Les critiques ont été assez sévères lors de sa présentation au Festival de Berlin en lui reprochant une approche trop commerciale et clinquante.
Et c'est évident qu'on est bien loin du noir et blanc des démons à ma porte avec une mise en scène qui rappelle plutôt celle d'un Baz Luhrmann. Et j'ai beau exécré le "style" Luhrmann (et c'est encore un euphémisme) , je me suis amusé quand un petit fou devant Gone with the bullets qui est une véritable explosion de couleurs, de mouvements de caméra, de montage nerveux pour une réalisation inventive et imprévisible. C'est surtout vrai durant la première heure qui m'a délivré là aussi un rare sentiment d'euphorie visuelle.
Jiang Wen se contrefiche ainsi des anachronismes, les assumant même, utilisant ainsi "Summertime" de Gershwin 10 ans avant sa composition !
Le gala du concours de beauté est totalement fou dans cette optique : numéro de claquette, clip façon MTV, référence à Edward Hopper ou Busby Berkeley, couleurs explosives, mouvements de grues incessants, montage incroyablement dynamique, idées délirante (la bulle géante dans laquelle se trouve les deux compères qui explosera dans leur solo de trompette).
Contrairement à Luhrmann qui confond vitesse et précipitation, opulence et bling-bling, frénésie et hystérie, Jiang Wen canalise beaucoup mieux sa réalisation.
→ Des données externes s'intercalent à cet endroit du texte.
/-- State of a node (R345): its SELF beat and flags; the held B beat; the inputs that have reached EOI under PAD with the
argument of the first; the partial group and open block scales of CVT and PACK (code and sub-elements left, by lane
position); accumulator, has-data bit, count and partial output of the stream-structure nodes; m and s of ROWSTAT; for
MERGE the tokens not yet merged, how each input ended (0 EOR, 1 EOI, 2 TSM, with its argument), the last keys of their segments and
whether each input stands where a TSM may come (R341); the pairs of TOPK; the inputs whose last token was an EOI (R327). -/
structure NodeCore where
  self : Beat := { data := 0, tags := 0x55555555, pack := 0x2222222222222222 }
  flags : Nat := 0
  held : Option Beat := none
  padMask : Nat := 0
  padArg : Nat := 0
  group : List Beat := []
  scales : Tab (Nat × Nat) := []
  acc : Nat := 0
  has : Bool := false
  cnt : Nat := 0
  part : List Lane := []
  m : Nat := 0xff800000
  s : Nat := 0
  inA : List Lane := []
  inB : List Lane := []
  endA : Option (Nat × Nat) := none
  endB : Option (Nat × Nat) := none
  lastA : Option Nat := none
  lastB : Option Nat := none
  headA : Bool := true
  headB : Bool := true
  top : List (Lane × Lane) := []
  ended : Nat := 0
  deriving DecidableEq, Repr

/-- A vector-unit stage: its word (R77), its node's state, its one-beat input register (R317), the beats that a firing has
still to emit, each for all routes (0), for stream X (1) or for stream Y (2), and its snapshot with the word of that time (R326,
R327). -/
structure Stage where
  word : Nat := 0
  core : NodeCore := {}
  inreg : Option Beat := none
  out : List (Nat × Beat) := []
  snap : Option (Nat × NodeCore) := none
  deriving DecidableEq, Repr

/-- State of a scratch unit (R345, R347): the beats held, how many of the last of them entered since a TSM passed their
producer; its entries; the next stored beat and the passes left of REPLAY; the inputs whose last token was an EOI. -/
structure UnitCore where
  beats : List Beat := []
  since : Nat := 0
  ents : Tab (Option Nat) := []
  pos : Nat := 0
  passes : Nat := 0
  ended : Nat := 0
  deriving DecidableEq, Repr

/-- The snapshot of a scratch unit (R326): its word and table at the TSM (R327), and its state. -/
structure UnitSnap where
  word : Nat
  table : Tab Nat
  core : UnitCore
  deriving DecidableEq, Repr

/-- A scratch unit: its word (R346), its state, its table (LUT), the beats still to be emitted, its snapshot, and the count
of entry changes since the last TSM (R326). -/
structure ScratchUnit where
  word : Nat := 0
  core : UnitCore := {}
  table : Tab Nat := []
  out : List Beat := []
  snap : Option UnitSnap := none
  log : Nat := 0
  deriving DecidableEq, Repr

/-- An arc at its receiving port: the global page and port code that feed it, its slots, its beats, and how many of the last
of them entered since a TSM passed the producer, 0 if none has (R314, R326). -/
structure Arc where
  page : Nat
  port : Nat
  slots : Nat
  beats : List Beat := []
  since : Nat := 0
  deriving DecidableEq, Repr

/-- A packet in the page network (R349): its arc, its beat, the switch where it waits, since when, whether it is on the escape lane,
and whether it has reached the receiving port ahead of its turn. -/
structure Packet where
  arc : Nat
  beat : Beat
  page : Nat
  since : Nat
  lane : Bool := false
  arrived : Bool := false
  deriving DecidableEq, Repr

/-- An accumulator buffer (R103, R360, R362): BSTATE (0 EMPTY, 1 OPEN, 2 CLOSED, 3 DRAINING), AFLAGS, its words by
row × 128 + column and whether they are INT32, whether it is in error, and whether it became OPEN since the snapshot
(R368). -/
structure AccBuf where
  st : Nat := 0
  flags : Nat := 0
  acc : Tab Nat := []
  int : Bool := false
  err : Bool := false
  opened : Bool := false
  deriving DecidableEq, Repr

/-- What the array has still to send to the vector units (R362): a closed buffer or a marker. -/
inductive DrainItem where
  | buf (n : Nat)
  | mark (code arg : Nat)
  deriving DecidableEq, Repr

/-- A fire in progress (R358): its slab groups by feed, its destination, whether it is a shadow fire and the cycle in which it
began. -/
structure Fire where
  slabs : List (List Beat)
  buf : Nat
  shadow : Bool
  at' : Nat
  deriving DecidableEq, Repr

/-- The array's snapshot at a TSM marker step (R368): its word (R327), BSTATE of both buffers, NEXTBUF, SHCNT and DROW. -/
structure MaSnap where
  word : Nat
  st0 : Nat
  st1 : Nat
  nextbuf : Nat
  shcnt : Nat
  drow : Nat
  deriving DecidableEq, Repr

/-- A matrix array (R80, R103, R352 to R369): its word, its buffers, DROW, SHCNT and NEXTBUF, the slab beats staged by feed
(SU0 to SU7) and the marker that waits there, the fire in progress, what it has still to send, its flag summary, its snapshot, and an
uncorrectable error found during a fire, with whether it lies in a buffer that closed before the snapshot (R359, R370). -/
structure Matrix where
  word : Nat := 0
  buf0 : AccBuf := {}
  buf1 : AccBuf := {}
  drow : Nat := 0
  shcnt : Nat := 0
  nextbuf : Nat := 0
  staged : List (List Beat) := [[], [], [], [], [], [], [], []]
  marks : List (Option Lane) := [none, none, none, none, none, none, none, none]
  ended : List Bool := [false, false, false, false, false, false, false, false]
  fire : Option Fire := none
  items : List DrainItem := []
  flags : Nat := 0
  snap : Option MaSnap := none
  err : Option Bool := none
  deriving DecidableEq, Repr

/-- A fabric page: its group and relative page, whether it is in checked mode, its stages (unit × 6 + stage), its scratch
units, its matrix array, and the IN2 registers that the array drains into (R313). -/
structure Page where
  gid : Nat
  rel : Nat
  checked : Bool := false
  stages : Tab Stage := []
  units : Tab ScratchUnit := []
  ma : Option Matrix := none
  drains : Tab (Option Beat) := []
  deriving DecidableEq, Repr
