-- ==== Sys2Proof/Machine/Alu.lean ====
section
/-! DEFINITION. Integer instructions on general registers (05_ins_compute R106 to R120; 02_numbers R29 to R32). -/
namespace Sys2Proof.Machine

/-! ### Functions -/

/-- Signed quotient truncated towards zero; 0 for a zero divisor, MIN for MIN / −1 (R31, R109). -/
def divS (a b : Word) : Word := if b = 0 then 0 else BitVec.sdiv a b

/-- Unsigned quotient; 0 for a zero divisor (R31). -/
def divU (a b : Word) : Word := if b = 0 then 0 else BitVec.udiv a b

/-- Signed remainder with the sign of the dividend; the dividend for a zero divisor (R31). -/
def remS (a b : Word) : Word := a - b * divS a b

/-- Unsigned remainder (R31). -/
def remU (a b : Word) : Word := a - b * divU a b

/-- High half of the signed product (R32). -/
def mulHi (a b : Word) : Word := BitVec.ofInt 64 (a.toInt * b.toInt / 2 ^ 64)

/-- High half of the unsigned product (R32). -/
def mulHiU (a b : Word) : Word := BitVec.ofNat 64 (a.toNat * b.toNat / 2 ^ 64)

/-- Shift amount: the low 8 bits (R30). -/
def shAmt (b : Word) : Nat := b.toNat % 256

/-- A 32-bit result sign-extended (R114). -/
def sext32 (x : BitVec 32) : Word := x.signExtend 64

/-- Truth as 0 or 1. -/
def boolW (c : Bool) : Word := if c then 1 else 0

/-- IDX2 (R116): i × ld + j within bounds, all ones outside. -/
def idx2Val (a b : Word) : Word :=
  let i := a.toNat % 2 ^ 32
  let j := a.toNat / 2 ^ 32
  let ld := b.toNat % 2 ^ 32
  let rows := b.toNat / 2 ^ 32
  if ld ≤ j ∨ (rows ≠ 0 ∧ rows ≤ i) then BitVec.allOnes 64 else BitVec.ofNat 64 (i * ld + j)

/-- CLAMP (R112). -/
def clampVal (d a b : Word) : Word :=
  let t := if d.slt a then a else d
  if b.slt t then b else t

/-- The value that an ALU function writes, from g[d], its operands and its shift (R109 to R116). -/
def aluVal (f : AluOp) (d a b : Word) (sh : Nat) : Word :=
  match f with
  | .add => a + b
  | .sub => a - b
  | .mul => a * b
  | .mulh => mulHi a b
  | .mulhu => mulHiU a b
  | .div => divS a b
  | .divu => divU a b
  | .rem => remS a b
  | .remu => remU a b
  | .and => a &&& b
  | .or => a ||| b
  | .xor => a ^^^ b
  | .andn => a &&& ~~~b
  | .orn => a ||| ~~~b
  | .shl => a <<< shAmt b
  | .shr => a >>> shAmt b
  | .sra => a.sshiftRight (shAmt b)
  | .ror => a.rotateRight (shAmt b % 64)
  | .min => if a.sle b then a else b
  | .max => if b.sle a then a else b
  | .minu => if a ≤ b then a else b
  | .maxu => if b ≤ a then a else b
  | .slt => boolW (a.slt b)
  | .sltu => boolW (a.ult b)
  | .seq => boolW (a == b)
  | .sne => boolW (a != b)
  | .sel => if d ≠ 0 then a else b
  | .addw => sext32 (a.setWidth 32 + b.setWidth 32)
  | .subw => sext32 (a.setWidth 32 - b.setWidth 32)
  | .mulw => sext32 (a.setWidth 32 * b.setWidth 32)
  | .lea => a + b <<< sh
  | .clamp => clampVal d a b
  | .idx2 => idx2Val a b

/-- The functions that also read g[d] (R112). -/
def aluReadsD (f : AluOp) : Bool := f == .sel || f == .clamp

/-- Bits of a value, lowest first. -/
def bitsOf (n v : Nat) : List Bool :=
  match n with
  | 0 => []
  | k + 1 => (v % 2 == 1) :: bitsOf k (v / 2)

/-- Leading false entries of a list. -/
def leadingFalse : List Bool → Nat
  | [] => 0
  | b :: l => if b then 0 else leadingFalse l + 1

/-- A number from its bits, lowest first. -/
def ofBits : List Bool → Nat
  | [] => 0
  | b :: l => bit01 b + 2 * ofBits l

/-- Operand width of mod: 0 .d, 1 .w, 2 .h, 3 .b (R113). -/
def modWidth (m : Nat) : Nat := 64 / 2 ^ m

/-- CLZ: leading zeros of the w-bit operand; w if it is 0 (R113). -/
def clzVal (w x : Nat) : Nat := leadingFalse (bitsOf w x).reverse

/-- CTZ: trailing zeros; w if the operand is 0 (R113). -/
def ctzVal (w x : Nat) : Nat := leadingFalse (bitsOf w x)

/-- POPC: 1 bits of the operand (R113). -/
def popcVal (w x : Nat) : Nat := (bitsOf w x).countP id

/-- BREV: bit i moves to bit w − 1 − i (R113). -/
def brevVal (w x : Nat) : Nat := ofBits (bitsOf w x).reverse

/-- BSWAP: byte i moves to byte w / 8 − 1 − i (R113). -/
def bswapVal (w x : Nat) : Nat := ofBytes (bytesOf (w / 8) x).reverse

/-! ### Shared operations -/

/-- An ALU instruction: its b operand is a value of the bank, read from the registers `rb`. -/
def State.alu (s : State) (f : AluOp) (d a : BitVec 5) (rb : List Reg) (bv : Bank → Word) (sh n : Nat) : State :=
  s.writeG n ((if aluReadsD f then [.g d.toNat] else []) ++ .g a.toNat :: rb) d
    fun b => aluVal f (b.gpr d.toNat) (b.gpr a.toNat) (bv b) sh

/-- The three-register form. -/
def State.alu3 (s : State) (f : AluOp) (d a b : BitVec 5) (sh : Nat) : State :=
  s.alu f d a [.g b.toNat] (fun k => k.gpr b.toNat) sh 4

/-- A form with an immediate in place of b. -/
def State.aluImm (s : State) (f : AluOp) (d a : BitVec 5) (v : Word) (n : Nat) : State := s.alu f d a [] (fun _ => v) 0 n

/-- CLZ, CTZ, POPC, BREV and BSWAP: a function of the width and the operand (R113). -/
def State.unary (s : State) (f : Nat → Nat → Nat) (d a : BitVec 5) (m : BitVec 3) : State :=
  s.writeG 4 [.g a.toNat] d fun b =>
    let w := modWidth m.toNat
    BitVec.ofNat 64 (f w ((b.gpr a.toNat).toNat % 2 ^ w))

/-- LI, LUI: g[d] from the immediate alone (R119). -/
def State.setImm (s : State) (d : BitVec 5) (v : Word) (n : Nat) : State := s.writeG n [] d fun _ => v

/-- Bits lo + len − 1 : lo of g[d] from a value, the others kept. -/
def insBits (old : Word) (lo len v : Nat) : Word :=
  BitVec.ofNat 64 (putFld old.toNat (lo + len - 1) lo v)

/-! ### Instructions -/

/-- ADD gd, ga, gb (R109). -/
def execAdd (d a b : BitVec 5) (s : State) : Host.Outcome State Fault Refusal :=
  .next (s.alu3 .add d a b 0)

/-- SUB gd, ga, gb (R109). -/
def execSub (d a b : BitVec 5) (s : State) : Host.Outcome State Fault Refusal :=
  .next (s.alu3 .sub d a b 0)

/-- MUL gd, ga, gb (R109). -/
def execMul (d a b : BitVec 5) (s : State) : Host.Outcome State Fault Refusal :=
  .next (s.alu3 .mul d a b 0)

/-- MULH gd, ga, gb (R109). -/
def execMulh (d a b : BitVec 5) (s : State) : Host.Outcome State Fault Refusal :=
  .next (s.alu3 .mulh d a b 0)

/-- MULHU gd, ga, gb (R109). -/
def execMulhu (d a b : BitVec 5) (s : State) : Host.Outcome State Fault Refusal :=
  .next (s.alu3 .mulhu d a b 0)

/-- DIV gd, ga, gb (R109). -/
def execDiv (d a b : BitVec 5) (s : State) : Host.Outcome State Fault Refusal :=
  .next (s.alu3 .div d a b 0)

/-- DIVU gd, ga, gb (R109). -/
def execDivu (d a b : BitVec 5) (s : State) : Host.Outcome State Fault Refusal :=
  .next (s.alu3 .divu d a b 0)

/-- REM gd, ga, gb (R109). -/
def execRem (d a b : BitVec 5) (s : State) : Host.Outcome State Fault Refusal :=
  .next (s.alu3 .rem d a b 0)

/-- REMU gd, ga, gb (R109). -/
def execRemu (d a b : BitVec 5) (s : State) : Host.Outcome State Fault Refusal :=
  .next (s.alu3 .remu d a b 0)

/-- AND gd, ga, gb (R110). -/
def execAnd (d a b : BitVec 5) (s : State) : Host.Outcome State Fault Refusal :=
  .next (s.alu3 .and d a b 0)

/-- OR gd, ga, gb (R110). -/
def execOr (d a b : BitVec 5) (s : State) : Host.Outcome State Fault Refusal :=
  .next (s.alu3 .or d a b 0)

/-- XOR gd, ga, gb (R110). -/
def execXor (d a b : BitVec 5) (s : State) : Host.Outcome State Fault Refusal :=
  .next (s.alu3 .xor d a b 0)

/-- ANDN gd, ga, gb (R110). -/
def execAndn (d a b : BitVec 5) (s : State) : Host.Outcome State Fault Refusal :=
  .next (s.alu3 .andn d a b 0)

/-- ORN gd, ga, gb (R110). -/
def execOrn (d a b : BitVec 5) (s : State) : Host.Outcome State Fault Refusal :=
  .next (s.alu3 .orn d a b 0)

/-- SHL gd, ga, gb (R110). -/
def execShl (d a b : BitVec 5) (s : State) : Host.Outcome State Fault Refusal :=
  .next (s.alu3 .shl d a b 0)

/-- SHR gd, ga, gb (R110). -/
def execShr (d a b : BitVec 5) (s : State) : Host.Outcome State Fault Refusal :=
  .next (s.alu3 .shr d a b 0)

/-- SRA gd, ga, gb (R110). -/
def execSra (d a b : BitVec 5) (s : State) : Host.Outcome State Fault Refusal :=
  .next (s.alu3 .sra d a b 0)

/-- ROR gd, ga, gb (R110). -/
def execRor (d a b : BitVec 5) (s : State) : Host.Outcome State Fault Refusal :=
  .next (s.alu3 .ror d a b 0)

/-- MIN gd, ga, gb (R111). -/
def execMin (d a b : BitVec 5) (s : State) : Host.Outcome State Fault Refusal :=
  .next (s.alu3 .min d a b 0)

/-- MAX gd, ga, gb (R111). -/
def execMax (d a b : BitVec 5) (s : State) : Host.Outcome State Fault Refusal :=
  .next (s.alu3 .max d a b 0)

/-- MINU gd, ga, gb (R111). -/
def execMinu (d a b : BitVec 5) (s : State) : Host.Outcome State Fault Refusal :=
  .next (s.alu3 .minu d a b 0)

/-- MAXU gd, ga, gb (R111). -/
def execMaxu (d a b : BitVec 5) (s : State) : Host.Outcome State Fault Refusal :=
  .next (s.alu3 .maxu d a b 0)

/-- SLT gd, ga, gb (R111). -/
def execSlt (d a b : BitVec 5) (s : State) : Host.Outcome State Fault Refusal :=
  .next (s.alu3 .slt d a b 0)

/-- SLTU gd, ga, gb (R111). -/
def execSltu (d a b : BitVec 5) (s : State) : Host.Outcome State Fault Refusal :=
  .next (s.alu3 .sltu d a b 0)

/-- SEQ gd, ga, gb (R111). -/
def execSeq (d a b : BitVec 5) (s : State) : Host.Outcome State Fault Refusal :=
  .next (s.alu3 .seq d a b 0)

/-- SNE gd, ga, gb (R111). -/
def execSne (d a b : BitVec 5) (s : State) : Host.Outcome State Fault Refusal :=
  .next (s.alu3 .sne d a b 0)

/-- SEL gd, ga, gb (R112). -/
def execSel (d a b : BitVec 5) (s : State) : Host.Outcome State Fault Refusal :=
  .next (s.alu3 .sel d a b 0)

/-- ADDW gd, ga, gb (R114). -/
def execAddw (d a b : BitVec 5) (s : State) : Host.Outcome State Fault Refusal :=
  .next (s.alu3 .addw d a b 0)

/-- SUBW gd, ga, gb (R114). -/
def execSubw (d a b : BitVec 5) (s : State) : Host.Outcome State Fault Refusal :=
  .next (s.alu3 .subw d a b 0)

/-- MULW gd, ga, gb (R114). -/
def execMulw (d a b : BitVec 5) (s : State) : Host.Outcome State Fault Refusal :=
  .next (s.alu3 .mulw d a b 0)

/-- CLAMP gd, ga, gb (R112). -/
def execClamp (d a b : BitVec 5) (s : State) : Host.Outcome State Fault Refusal :=
  .next (s.alu3 .clamp d a b 0)

/-- IDX2 gd, ga, gb (R116). -/
def execIdx2 (d a b : BitVec 5) (s : State) : Host.Outcome State Fault Refusal :=
  .next (s.alu3 .idx2 d a b 0)

/-- LEA gd, ga, gb, sh (R115). -/
def execLea (d a b : BitVec 5) (h : BitVec 3) (s : State) : Host.Outcome State Fault Refusal :=
  .next (s.alu3 .lea d a b h.toNat)

/-- CLZ gd, ga (R113). -/
def execClz (d a : BitVec 5) (w : BitVec 3) (s : State) : Host.Outcome State Fault Refusal :=
  .next (s.unary clzVal d a w)

/-- CTZ gd, ga (R113). -/
def execCtz (d a : BitVec 5) (w : BitVec 3) (s : State) : Host.Outcome State Fault Refusal :=
  .next (s.unary ctzVal d a w)

/-- POPC gd, ga (R113). -/
def execPopc (d a : BitVec 5) (w : BitVec 3) (s : State) : Host.Outcome State Fault Refusal :=
  .next (s.unary popcVal d a w)

/-- BREV gd, ga (R113). -/
def execBrev (d a : BitVec 5) (w : BitVec 3) (s : State) : Host.Outcome State Fault Refusal :=
  .next (s.unary brevVal d a w)

/-- BSWAP gd, ga (R113). -/
def execBswap (d a : BitVec 5) (w : BitVec 3) (s : State) : Host.Outcome State Fault Refusal :=
  .next (s.unary bswapVal d a w)

/-- ADDI gd, ga, imm (R65, R117). -/
def execAddi (d a : BitVec 5) (i : BitVec 16) (s : State) : Host.Outcome State Fault Refusal :=
  .next (s.aluImm .add d a (sextW i) 4)

/-- ANDI gd, ga, imm (R65, R117). -/
def execAndi (d a : BitVec 5) (i : BitVec 16) (s : State) : Host.Outcome State Fault Refusal :=
  .next (s.aluImm .and d a (zextW i) 4)

/-- ORI gd, ga, imm (R65, R117). -/
def execOri (d a : BitVec 5) (i : BitVec 16) (s : State) : Host.Outcome State Fault Refusal :=
  .next (s.aluImm .or d a (zextW i) 4)

/-- XORI gd, ga, imm (R65, R117). -/
def execXori (d a : BitVec 5) (i : BitVec 16) (s : State) : Host.Outcome State Fault Refusal :=
  .next (s.aluImm .xor d a (zextW i) 4)

/-- SLTI gd, ga, imm (R65, R117). -/
def execSlti (d a : BitVec 5) (i : BitVec 16) (s : State) : Host.Outcome State Fault Refusal :=
  .next (s.aluImm .slt d a (sextW i) 4)

/-- SLTIU gd, ga, imm (R65, R117). -/
def execSltiu (d a : BitVec 5) (i : BitVec 16) (s : State) : Host.Outcome State Fault Refusal :=
  .next (s.aluImm .sltu d a (sextW i) 4)

/-- SHLI gd, ga, n (R118). -/
def execShli (d a : BitVec 5) (n : BitVec 8) (s : State) : Host.Outcome State Fault Refusal :=
  .next (s.aluImm .shl d a (zextW n) 4)

/-- SHRI gd, ga, n (R118). -/
def execShri (d a : BitVec 5) (n : BitVec 8) (s : State) : Host.Outcome State Fault Refusal :=
  .next (s.aluImm .shr d a (zextW n) 4)

/-- SRAI gd, ga, n (R118). -/
def execSrai (d a : BitVec 5) (n : BitVec 8) (s : State) : Host.Outcome State Fault Refusal :=
  .next (s.aluImm .sra d a (zextW n) 4)

/-- LI gd, imm (R119). -/
def execLi (d : BitVec 5) (i : BitVec 16) (s : State) : Host.Outcome State Fault Refusal :=
  .next (s.setImm d (sextW i) 4)

/-- LUI gd, imm: sext(imm16 × 2^16, 32) (R119). -/
def execLui (d : BitVec 5) (i : BitVec 16) (s : State) : Host.Outcome State Fault Refusal :=
  .next (s.setImm d (sextW (i ++ 0#16)) 4)

/-- MOVK gd, imm, h (R119): the other bits of g[d] are kept. -/
def execMovk (d : BitVec 5) (h : BitVec 2) (i : BitVec 16) (s : State) : Host.Outcome State Fault Refusal :=
  .next (s.writeGPart 4 [] d fun b => insBits (b.gpr d.toNat) (16 * h.toNat) 16 i.toNat)

/-- MOVK.w gd, imm32, h (R119): the other half of g[d] is kept. -/
def execMovkW (d : BitVec 5) (h : BitVec 1) (lit : BitVec 32) (s : State) : Host.Outcome State Fault Refusal :=
  .next (s.writeGPart 8 [] d fun b => insBits (b.gpr d.toNat) (32 * h.toNat) 32 lit.toNat)

/-- EXT gd, ga, pos, len with len − 1 in l (R120). -/
def execExt (d a : BitVec 5) (l p : BitVec 6) (s : State) : Host.Outcome State Fault Refusal :=
  .next (s.writeG 4 [.g a.toNat] d fun b => BitVec.ofNat 64 (fld (b.gpr a.toNat).toNat (p.toNat + l.toNat) p.toNat))

/-- EXT.s gd, ga, pos, len (R120). -/
def execExtS (d a : BitVec 5) (l p : BitVec 6) (s : State) : Host.Outcome State Fault Refusal :=
  .next (s.writeG 4 [.g a.toNat] d fun b =>
    BitVec.ofInt 64 (sx (l.toNat + 1) (fld (b.gpr a.toNat).toNat (p.toNat + l.toNat) p.toNat)))

/-- INS gd, ga, pos, len: the other bits of g[d] are kept (R120). With pos 0 and len 64 no bit is kept and the whole
register is written, which clears its poison mark (R182). -/
def execIns (d a : BitVec 5) (l p : BitVec 6) (s : State) : Host.Outcome State Fault Refusal :=
  let f := fun b : Bank => insBits (b.gpr d.toNat) p.toNat (l.toNat + 1) (b.gpr a.toNat).toNat
  .next (if p = 0#6 ∧ l = 63#6 then s.writeG 4 [.g a.toNat] d f else s.writeGPart 4 [.g a.toNat] d f)

/-- XR: an ALU function with sext(literal, 32) in place of g[b] (R74, R108). -/
def execXr (f : AluOp) (d a : BitVec 5) (m : BitVec 3) (lit : BitVec 32) (s : State) : Host.Outcome State Fault Refusal :=
  .next (s.alu f d a [] (fun _ => sextW lit) m.toNat 8)

/-- XI: an immediate instruction with a 32-bit literal (R74, R119). -/
def execXi (f : ImmOp) (d a : BitVec 5) (lit : BitVec 32) (s : State) : Host.Outcome State Fault Refusal :=
  .next (match f with
    | .addi => s.aluImm .add d a (sextW lit) 8
    | .andi => s.aluImm .and d a (zextW lit) 8
    | .ori => s.aluImm .or d a (zextW lit) 8
    | .xori => s.aluImm .xor d a (zextW lit) 8
    | .slti => s.aluImm .slt d a (sextW lit) 8
    | .sltiu => s.aluImm .sltu d a (sextW lit) 8
    | .li => s.setImm d (sextW lit) 8
    | .lui => s.setImm d (lit ++ 0#32) 8)

end Sys2Proof.Machine
end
On sent une vrai désir d'expérimentations pour une approche ludique qui semble sans cesse chercher à se réinventer. Plusieurs scènes ont clairement été tournés en plan-séquences avant d'être totalement remaniées et dynamisées au montage. Ainsi on sent souvent une continuité à l'intérieur des plans même avec plusieurs coupes. Il parvient ainsi à contourner les problèmes de reconstitution ou de (re)créations numériques et les transforme en moments de poésie comme la longue séquence en voiture où tout l'environnement est entièrement en image de synthèse. Le montage à l'intérieur de ce plan-séquence le transforme en joli moment mélancolique et intimiste tout en enrichissant la thématique même du film (un amour anticonformiste incompris de la société) et la psychologie des personnages (ils viennent de consommer de l'opium).
Toutes les séquences entre Jiang Wen (l'acteur) et Shu Qi possèdent un romantisme chevronné, fou, hors-norme et iconoclaste que j'ai trouvé irrésistible. Shu Qi y est sublimée et rayonnante comme jamais (alors que je la trouve souvent un peu trop froide d'habitude).
Il était évident que le rythme du film comme son style ne pouvait tenir de bout en bout cette frénésie permanente, c'est pourquoi Jiang Wen calme le jeu après la fin du premier acte dont la conclusion tragique appelait aussi à un changement d'approche. La suite est ainsi plus conventionnel mais possède toujours quelques séquences déjantés, étranges et décalés comme la punition qu'un général veut infliger à son fils et un escroc (la saillie d'un étalon ), la reconstitution filmée du drame principal ou un mariage qui vire à l'opéra et qui relance la folie initiale pour un dernier acte sous forme de poursuite en voiture assez drôle avec une chouette astuce pour continuer les dialogues sans perdre en vitesse et mouvement.
Alors bien-sûr, Gone with the bullets demeure inégal, tape à l'œil, surchargée avec des problèmes de rythme et des idées formidables pas toujours bien exploités (l'aspect mise en abîme où le personnage, condamné, doit rejouer un moment de sa vie devant la caméra avec le risque de voir sa réelle exécution se faire sous les mêmes caméra). Mais le film est aussi bien plus personnel que ce qu'on a bien pu en dire, tant dans sa description de la relation amoureuse, que sa déclaration d'amour aux artistes et affabulateurs tout en s'imposant comme une satire caustique de l'arrivisme et la superficialité des nouveaux riches chinois qui culmine dans le final avec le moulin pris d'assaut par des dizaines et dizaines de jeunes couples mariés.
Dans le même ordre, sa réalisation a toutes les raisons d'agacer un bon nombres de spectateurs. Pour ma part, j'ai été conquis par la générosité du cinéaste qui qui se livre à un étourdissant exercice de style, cherchant à fusionner le style hollywoodien ancien (glamour des années 30's ; les dialogues survoltées et omniprésent de Howard Hawks) avec la modernité d'un Scorsese ou d'un Luhrmann tout en s'inscrivant dans une identité chinoise très précise. Le film s'inspire d'ailleurs d'un célèbre fais divers qui défraya la chronique a l'époque et inspira à ce titre le premier long métrage chinois en 1921.